There were 255 households, out of which 27.1% had children under the age of 18 living with them, 57.6% were married couples living together, 11.0% had a female householder with no husband present, and 27.8% were non-families. 22.0% of all households were made up of individuals, and 6.3% had someone living alone who was 65 years of age or older. The average household size was 2.42 and the average family size was 2.83.

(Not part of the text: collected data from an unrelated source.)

theorem test_meets_CounterAndPailCommands :
    (∃ (s : State) (w : Who), s.accepted w 0x6FF0 1 [1] = true ∧ s.perf.snapSt ≠ 1) ∧
    (∃ (s : State) (w : Who), s.accepted w 0x6FF0 1 [2] = true ∧ s.perf.snapSt ≠ 1) ∧
    (∃ (s : State) (w : Who) (block : Nat) (mask : BitVec 8), block ≤ 60 ∧ s.accepted w (0x6000 + block) 2 [mask] = true) ∧
    (∃ (s : State) (w : Who), s.accepted w 0x7000 2 [1] = true ∧ s.firkin.frozen = false) ∧
    (∃ (s : State) (w : Who), s.accepted w 0x7000 2 [0] = true ∧ s.firkin.frozen = true ∧ s.firkinAge < s.entry 0x7000 1) ∧
    (∃ (s : State) (w : Who) (v : Bytes), s.takesDtp w = true ∧ s.transferRuns w.route = false ∧ (s.asked w).readOf w 0x7101 2
    false = .ok v) ∧
    (∃ (s : State) (w : Who) (n : Nat) (r : Nat) (x : Transfer), s.accepted w 0x7100 5 [1] = true ∧ (s.asked w).obs.packet = some
    n ∧ (s.asked w).obs.lostPending = 0 ∧ s.dict.transfers.find? (fun kt => decide (kt.2.index = 0x7101) && decide (kt.2.sub = 2)
    && decide (kt.2.ended = 0)) = some (r, x) ∧ Tab.look s.dict.transfers r = some x) ∧
    (∃ (s : State) (w : Who) (v : Bytes), s.takesDtp w = true ∧ (s.asked w).readOf w 0x7100 3 true = .ok v) :=
  ⟨⟨up, fld, by decide +kernel⟩,
  ⟨up, fld, by decide +kernel⟩,
  ⟨up.upPerf (fun p => { p with overflow := [(60, 255)] }), fld, 60, 15, by decide +kernel⟩,
  ⟨up, fld, by decide +kernel⟩,
  ⟨up.upFirkin (fun f => { f with frozen := true }), fld, by decide +kernel⟩,
  ⟨{ up with obs := { pail := [⟨1, 0, 2, 3, 4, 5⟩] } }, fld, okBytes (({ up with obs := { pail := [⟨1, 0, 2, 3, 4, 5⟩] } } : State).readOf fld 0x7101 2 false), by decide +kernel, by decide +kernel, readsAs _ _ (by decide +kernel)⟩,
  ⟨{ up with obs := { pail := [⟨1, 0, 2, 3, 4, 5⟩], packet := some 1 }, dict := { transfers := [(0, { xfer false [1] 32 with index := 0x7101, sub := 2 })] } }, fld, 1, 0, { xfer false [1] 32 with index := 0x7101, sub := 2 }, by decide +kernel⟩,
  ⟨{ up with obs := { overrun := true } }, fld, [1], by decide +kernel, readsAs _ _ (by decide +kernel)⟩⟩

/-! ## The manual's worked examples -/

/-- 03_address_space, the example's layout of an SN64: range 2 holds the target, range 3 is the window of group 3. -/
def exampleSn64 : State :=
  { ident := { variant := .sn64 }
    tabs :=
      { ranges :=
          [(0, { base := 0, size := 0x3C0000000000, group := 1, cls := 4 }),
            (1, { base := 0x3C0000000000, size := 0x20000000000, group := 2, policy := 1 }),
            (2, { base := 0x3E0000000000, size := 0x10000000000, group := 3 }),
            (3, { base := 0x3F0000000000, size := 0x40000000, group := 3, kind := 1 })]
        targets := [(3, 0x3E0000000000)] } }

/-- 10_caches_dram, the example: slice 17, set 331 of it, tier set 47,034 with tag 746, g = 7,005,933. -/
theorem test_example_caches :
    sliceOf 0x12345678D2C0 = 17 ∧ fcSetOf (0x12345678D2C0 / 64) = 331 ∧
    tierPlace .sn128 (sectorOf (0x12345678D2C0 / 64)) = (47034, 746) ∧
    tierSetKey .sn128 (sectorOf (0x12345678D2C0 / 64)) = 7005933 := by decide +kernel

/-- 06_media_layout, the example: the grain and segment of the address, the fields of PPA 149A694D2h, its group and package. -/
theorem test_example_media :
    grainOf (0x12345678D2C0 / 64) = 0x48D159E3 ∧ segmentOf 0x48D159E3 = 0x48D159 ∧
    ppaPos 0x149A694D2 = 20 ∧ ppaCh 0x149A694D2 = 9 ∧ ppaPlane 0x149A694D2 = 2 ∧ ppaBlock 0x149A694D2 = 617 ∧
    ppaPage 0x149A694D2 = 1234 ∧ ppaGroup 0x149A694D2 = 84585 ∧ packageOf (ppaDie 0x149A694D2) = 44 ∧
    mkPpa 20 9 2 617 1234 = 0x149A694D2 := by decide +kernel

/-- 06_media_layout, the example: the stripe's XOR page is on channel 7, and 14 data pages stay once column 9 is absent. -/
theorem test_example_stripe :
    xorChannel {} 84585 1234 = 7 ∧ (dataChannels {} 84585 1234).length = 15 ∧
    (dataChannels { absentCol := some 9 } 84585 1234).length = 14 := by decide +kernel

/-- 05_write_path, the example (14,336 MiB), and the table of 16_physical, DerivedBudget over the bank's life. -/
theorem test_example_derived_budget :
    derive .sn128 36000 40 16384 = 14336 ∧
    derive .sn32 48070 40 4096 = 4096 ∧ derive .sn64 48070 40 8192 = 8192 ∧ derive .sn128 48070 40 16384 = 16384 ∧
    derive .sn128 38456 40 16384 = 15360 ∧ derive .sn128 24035 40 16384 = 8960 ∧
    derive .sn32 19228 40 4096 = 4096 ∧ derive .sn64 19228 40 8192 = 7168 ∧ derive .sn128 19228 40 16384 = 6656 := by
  decide +kernel

/-- 03_address_space, the example: the window leads to 3E000ABCD040h in slice 19, and 3F0040000000h lies in no range. -/
theorem test_example_window :
    exampleSn64.decodeDpa 0x3F000ABCD040 =
      .window { base := 0x3F0000000000, size := 0x40000000, group := 3, kind := 1 } 0x3E000ABCD040 ∧
    sliceOf 0x3F000ABCD040 = 19 ∧ sliceOf 0x3E000ABCD040 = 19 ∧
    exampleSn64.decodeDpa 0x3F0040000000 = .notDecoded := by decide +kernel

/-! ## Single steps whose results the manual gives -/

/-- R46: a link trained to 64 GT/s (code 6) at x8 is logged as 5001h with speed code × 256 + width. -/
theorem test_step_link_training :
    (nextOf { up with pending := [.linkTrainingDone 6 8 0] }).port.width = 8 ∧
    (nextOf { up with pending := [.linkTrainingDone 6 8 0] }).obs.pail.map (fun e => (e.code, e.param)) =
      [(0x5001, 6 * 256 + 8)] := by decide +kernel

/-- R172, R173: once power loss is confirmed the module dumps on hold-up, ArmState 05h, and no longer serves memory. -/
theorem test_step_power_loss :
    (nextOf { up with pending := [.powerLossConfirmed] }).pwr.arm = 5 ∧
    (nextOf { up with pending := [.powerLossConfirmed] }).pwr.memoryActive = false ∧
    (nextOf { up with pending := [.powerLossConfirmed] }).pwr.holdUp = true := by decide +kernel

/-- R501: a counter that passes 2^48 − 1 wraps to 0 and sets bit n of its block's Overflow. -/
theorem test_step_counter_wraps :
    (nextOf { up with
      perf := { select := [(487, 5)], value := [(487, 2 ^ 48 - 1)] }
      pending := [.counterWrap 60 7 1 2] }).perf.overflow = [(60, 128)] ∧
    Tab.get 0 (nextOf { up with
      perf := { select := [(487, 5)], value := [(487, 2 ^ 48 - 1)] }
      pending := [.counterWrap 60 7 1 2] }).perf.value 487 = 0 := by decide +kernel
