-- ==== Sys2Proof/Proofs/EventStores.lean ====
section
/-!
PROOF. The event stores (R519, R520): what an event makes of the event pail while the fast domains run, and of the keeper's store while they
do not. The CXL records of an event (R77, R78) and the vectors it raises (R80) leave the stores as they are.
-/
namespace Sys2Proof.Machine

/-- The event pail, its counts and the keeper's store are as they were; logs, vectors and notifications may differ. -/
abbrev Obs.sameStores (o p : Obs) : Prop :=
  p.pail = o.pail ∧ p.held = o.held ∧ p.heldLost = o.heldLost ∧ p.overrun = o.overrun ∧ p.lost = o.lost ∧
    p.lostPending = o.lostPending ∧ p.nextSeq = o.nextSeq ∧ p.packet = o.packet

variable (s : State)

@[simp] theorem State.raise_stores (n : Nat) : s.obs.sameStores (s.raise n).obs := by
  simp only [State.raise, State.upObs, Obs.ring]
  split
  · exact ⟨rfl, rfl, rfl, rfl, rfl, rfl, rfl, rfl⟩
  · split <;> exact ⟨rfl, rfl, rfl, rfl, rfl, rfl, rfl, rfl⟩

/-- The CXL record of an event leaves the stores as they are. -/
@[simp] theorem State.cxlRecord_stores (stamp log kind code param trans : Nat) :
    s.obs.sameStores (s.cxlRecord stamp log kind code param trans).obs := by
  unfold State.cxlRecord
  extract_lets g full t
  split
  · exact ⟨rfl, rfl, rfl, rfl, rfl, rfl, rfl, rfl⟩
  · split
    · have raised := t.raise_stores (log + 1)
      exact raised
    · exact ⟨rfl, rfl, rfl, rfl, rfl, rfl, rfl, rfl⟩

theorem Obs.sameStores_trans {o p q : Obs} (h : o.sameStores p) (k : p.sameStores q) : o.sameStores q := by
  obtain ⟨h1, h2, h3, h4, h5, h6, h7, h8⟩ := h
  obtain ⟨k1, k2, k3, k4, k5, k6, k7, k8⟩ := k
  exact ⟨k1.trans h1, k2.trans h2, k3.trans h3, k4.trans h4, k5.trans h5, k6.trans h6, k7.trans h7, k8.trans h8⟩

@[simp] theorem State.cxlRecords_stores (stamp trans code param : Nat) :
    s.obs.sameStores (s.cxlRecords stamp trans code param).obs := by
  unfold State.cxlRecords
  induction recordKinds code generalizing s with
  | nil => exact ⟨rfl, rfl, rfl, rfl, rfl, rfl, rfl, rfl⟩
  | cons k ks ih => exact Obs.sameStores_trans (s.cxlRecord_stores stamp (severityOf code) k code param trans) (ih _)

/-- A vector raised stays raised when another condition occurs (R80). -/
theorem State.mem_msix_raise {n : Nat} (m : Nat) (h : n ∈ s.obs.msix) : n ∈ (s.raise m).obs.msix := by
  simp only [State.raise, State.upObs, Obs.ring]
  split
  · exact List.mem_append_left _ h
  · split <;> exact h

/-- In direct attachment a condition raises its vector (R80). -/
theorem State.raise_msix (n : Nat) (direct : s.port.attach = 1) : n ∈ (s.raise n).obs.msix := by
  simp [State.raise, State.upObs, Obs.ring, direct]

theorem State.mem_msix_cxlRecord {n : Nat} (stamp log kind code param trans : Nat) (h : n ∈ s.obs.msix) :
    n ∈ (s.cxlRecord stamp log kind code param trans).obs.msix := by
  unfold State.cxlRecord
  extract_lets g full t
  split
  · exact h
  · split
    · exact t.mem_msix_raise (log + 1) h
    · exact h

theorem State.mem_msix_cxlRecords {n : Nat} (stamp trans code param : Nat) (h : n ∈ s.obs.msix) :
    n ∈ (s.cxlRecords stamp trans code param).obs.msix := by
  unfold State.cxlRecords
  induction recordKinds code generalizing s with
  | nil => exact h
  | cons k ks ih => exact ih _ (s.mem_msix_cxlRecord stamp (severityOf code) k code param trans h)

variable {s}

/-- An event stored with room in the pail enters it last (R520). -/
theorem State.pailStore_of_room (e : Event) (room : s.obs.pail.length < 4096) :
    Obs.sameStores { s.obs with pail := s.obs.pail ++ [e] } (s.pailStore e).obs := by
  have notFull : ¬ 4096 ≤ s.obs.pail.length := by omega
  simp only [State.pailStore, if_neg notFull]
  split
  · exact State.raise_stores _ 5
  · exact ⟨rfl, rfl, rfl, rfl, rfl, rfl, rfl, rfl⟩

/-- An event that finds the pail full is counted as lost (R520). -/
theorem State.pailStore_of_full (e : Event) (full : 4096 ≤ s.obs.pail.length) :
    Obs.sameStores { s.obs with
      overrun := true
      lost := min (s.obs.lost + 1) 0xFFFFFFFF
      lostPending := s.obs.lostPending + 1 } (s.pailStore e).obs := by
  simp only [State.pailStore, if_pos full]
  exact State.raise_stores _ 5

theorem State.pailStore_msix_of_full (e : Event) (full : 4096 ≤ s.obs.pail.length) (direct : s.port.attach = 1) :
    5 ∈ (s.pailStore e).obs.msix := by
  unfold State.pailStore
  extract_lets t
  rw [if_pos full]
  exact State.raise_msix _ 5 direct

/-- An event logged with room in the pail takes the next sequence and enters it last (R519). -/
theorem State.emitAt_of_room (stamp trans entry code param : Nat) (room : s.obs.pail.length < 4096) :
    Obs.sameStores { s.obs with
      nextSeq := (s.obs.nextSeq + 1) % 2 ^ 32
      pail := s.obs.pail ++ [Event.mk code (severityOf code) entry s.obs.nextSeq stamp param] }
      (s.emitAt stamp trans entry code param).obs := by
  have numbered : (s.upObs fun o => { o with nextSeq := (o.nextSeq + 1) % 2 ^ 32 }).obs.pail.length < 4096 := room
  exact Obs.sameStores_trans (State.pailStore_of_room _ numbered) (State.cxlRecords_stores _ stamp trans code param)

/-- An event logged at a full pail uses up its sequence and is counted as lost (R520). -/
theorem State.emitAt_of_full (stamp trans entry code param : Nat) (full : 4096 ≤ s.obs.pail.length) :
    Obs.sameStores { s.obs with
      nextSeq := (s.obs.nextSeq + 1) % 2 ^ 32
      overrun := true
      lost := min (s.obs.lost + 1) 0xFFFFFFFF
      lostPending := s.obs.lostPending + 1 } (s.emitAt stamp trans entry code param).obs := by
  have numbered : 4096 ≤ (s.upObs fun o => { o with nextSeq := (o.nextSeq + 1) % 2 ^ 32 }).obs.pail.length := full
  exact Obs.sameStores_trans (State.pailStore_of_full _ numbered) (State.cxlRecords_stores _ stamp trans code param)

theorem State.emitAt_msix_of_full (stamp trans entry code param : Nat) (full : 4096 ≤ s.obs.pail.length)
    (direct : s.port.attach = 1) : 5 ∈ (s.emitAt stamp trans entry code param).obs.msix := by
  unfold State.emitAt
  extract_lets e
  exact State.mem_msix_cxlRecords _ stamp trans code param (State.pailStore_msix_of_full e full direct)

/-- With nothing lost to tell of, or no room to tell it, no 7101h goes before an event (R520). -/
theorem State.settleOverrun_eq_self (h : s.obs.lostPending = 0 ∨ 4096 ≤ s.obs.pail.length) : s.settleOverrun = s := by
  unfold State.settleOverrun
  rw [if_neg (by omega)]

/-- Events that were lost are told by 7101h as soon as there is room (R520). -/
theorem State.settleOverrun_of_lost (lost : s.obs.lostPending ≠ 0) (room : s.obs.pail.length < 4096) :
    Obs.sameStores { s.obs with
      lostPending := 0
      nextSeq := (s.obs.nextSeq + 1) % 2 ^ 32
      pail := s.obs.pail ++ [Event.mk 0x7101 1 0xFFFF s.obs.nextSeq s.clk.stamp s.obs.lostPending] }
      s.settleOverrun.obs := by
  unfold State.settleOverrun
  rw [if_pos ⟨lost, room⟩]
  exact State.emitAt_of_room s.clk.stamp (transOf 0x7101) 0xFFFF 0x7101 s.obs.lostPending
    (s := s.upObs fun o => { o with lostPending := 0 }) room

/-- While the fast domains run an event is stored in the pail, after what was lost before it. -/
theorem State.log_of_fastOn (code param : Nat) (on : s.fastOn = true) :
    s.log code param = s.settleOverrun.emitAt s.clk.stamp (transOf code) 0xFFFF code param := if_pos on

/-- An event with room in the pail and nothing lost to tell of (R519). -/
theorem State.log_of_room (code param : Nat) (on : s.fastOn = true) (room : s.obs.pail.length < 4096)
    (noneLost : s.obs.lostPending = 0) :
    Obs.sameStores { s.obs with
      nextSeq := (s.obs.nextSeq + 1) % 2 ^ 32
      pail := s.obs.pail ++ [Event.mk code (severityOf code) 0xFFFF s.obs.nextSeq s.clk.stamp param] }
      (s.log code param).obs := by
  rw [State.log_of_fastOn code param on, State.settleOverrun_eq_self (.inl noneLost)]
  exact State.emitAt_of_room s.clk.stamp (transOf code) 0xFFFF code param room

/-- An event at a full pail (R520). -/
theorem State.log_of_full (code param : Nat) (on : s.fastOn = true) (full : 4096 ≤ s.obs.pail.length) :
    Obs.sameStores { s.obs with
      nextSeq := (s.obs.nextSeq + 1) % 2 ^ 32
      overrun := true
      lost := min (s.obs.lost + 1) 0xFFFFFFFF
      lostPending := s.obs.lostPending + 1 } (s.log code param).obs := by
  rw [State.log_of_fastOn code param on, State.settleOverrun_eq_self (.inr full)]
  exact State.emitAt_of_full s.clk.stamp (transOf code) 0xFFFF code param full

/-- While the fast domains are off the keeper holds up to 64 events (R519). -/
theorem State.log_of_held (code param : Nat) (off : s.fastOn = false) (room : s.obs.held.length < 64) :
    s.log code param = s.upObs fun o => { o with
      held := o.held ++ [Event.mk code (severityOf code) 0xFFFF 0 s.clk.stamp param] } := by
  simp [State.log, State.logFor, State.logBy, off, room]

/-- An event the keeper has no room for is counted (R519). -/
theorem State.log_of_heldLost (code param : Nat) (off : s.fastOn = false) (full : 64 ≤ s.obs.held.length) :
    s.log code param = s.upObs fun o => { o with heldLost := o.heldLost + 1 } := by
  have noRoom : ¬ s.obs.held.length < 64 := by omega
  simp [State.log, State.logFor, State.logBy, off, noRoom]

/-- Settles O6, from what an event makes of each store; the stamp of a held event is its own and its sequence comes later (log entry 44). -/
theorem eventPail : Obligations.EventPail := by
  unfold Obligations.EventPail
  refine ⟨?room, ?full, ?lost, ?held, ?counted⟩
  case room =>
    intro s code param on room noneLost
    obtain ⟨pail, -, -, -, -, -, seq, -⟩ := State.log_of_room code param on room noneLost
    exact ⟨pail, seq, State.log_keeps code param s (by decide) (State.keepsBut_refl _ s)⟩
  case full =>
    intro s code param on full
    obtain ⟨pail, -, -, overrun, lost, pending, seq, -⟩ := State.log_of_full code param on full
    refine ⟨pail, overrun, lost, pending, seq, fun direct => ?_⟩
    rw [State.log_of_fastOn code param on, State.settleOverrun_eq_self (.inr full)]
    exact State.emitAt_msix_of_full _ _ _ _ _ full direct
  case lost =>
    intro s code param on room lost
    obtain ⟨pail, -, -, -, -, pending, seq, -⟩ := State.settleOverrun_of_lost lost (by omega)
    have stillRoom : s.settleOverrun.obs.pail.length < 4096 := by
      simp only [pail, List.length_append, List.length_singleton]
      omega
    obtain ⟨pail', -, -, -, -, pending', -, -⟩ :=
      State.emitAt_of_room s.clk.stamp (transOf code) 0xFFFF code param stillRoom
    rw [State.log_of_fastOn code param on]
    refine ⟨?_, pending'.trans pending⟩
    rw [pail', seq, pail]
    simp
  case held =>
    intro s code param off room
    rw [State.log_of_held code param off room]
    rfl
  case counted =>
    intro s code param off full
    rw [State.log_of_heldLost code param off full]
    rfl

end Sys2Proof.Machine
end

In the town, the population was spread out, with 20.6% under the age of 18, 8.6% from 18 to 24, 28.7% from 25 to 44, 28.4% from 45 to 64, and 13.8% who were 65 years of age or older. The median age was 41 years. For every 100 females, there were 102.3 males. For every 100 females age 18 and over, there were 99.2 males.

The median income for a household in the town was $48,500, and the median income for a family was $49,500. Males had a median income of $37,321 versus $30,893 for females. The per capita income for the town was $24,185. About 3.9% of families and 3.7% of the population were below the poverty line, including 2.8% of those under age 18 and 13.4% of those age 65 or over.

==Point of interest==
Queenstown Premium Outlets is an open-air outlet mall located on Routes 50 and 301 that, at its peak, hosted over 65 stores. It is owned and operated by Simon Property Group through its Premium Outlets division. The mall opened in 1989 and was developed by Prime Retail.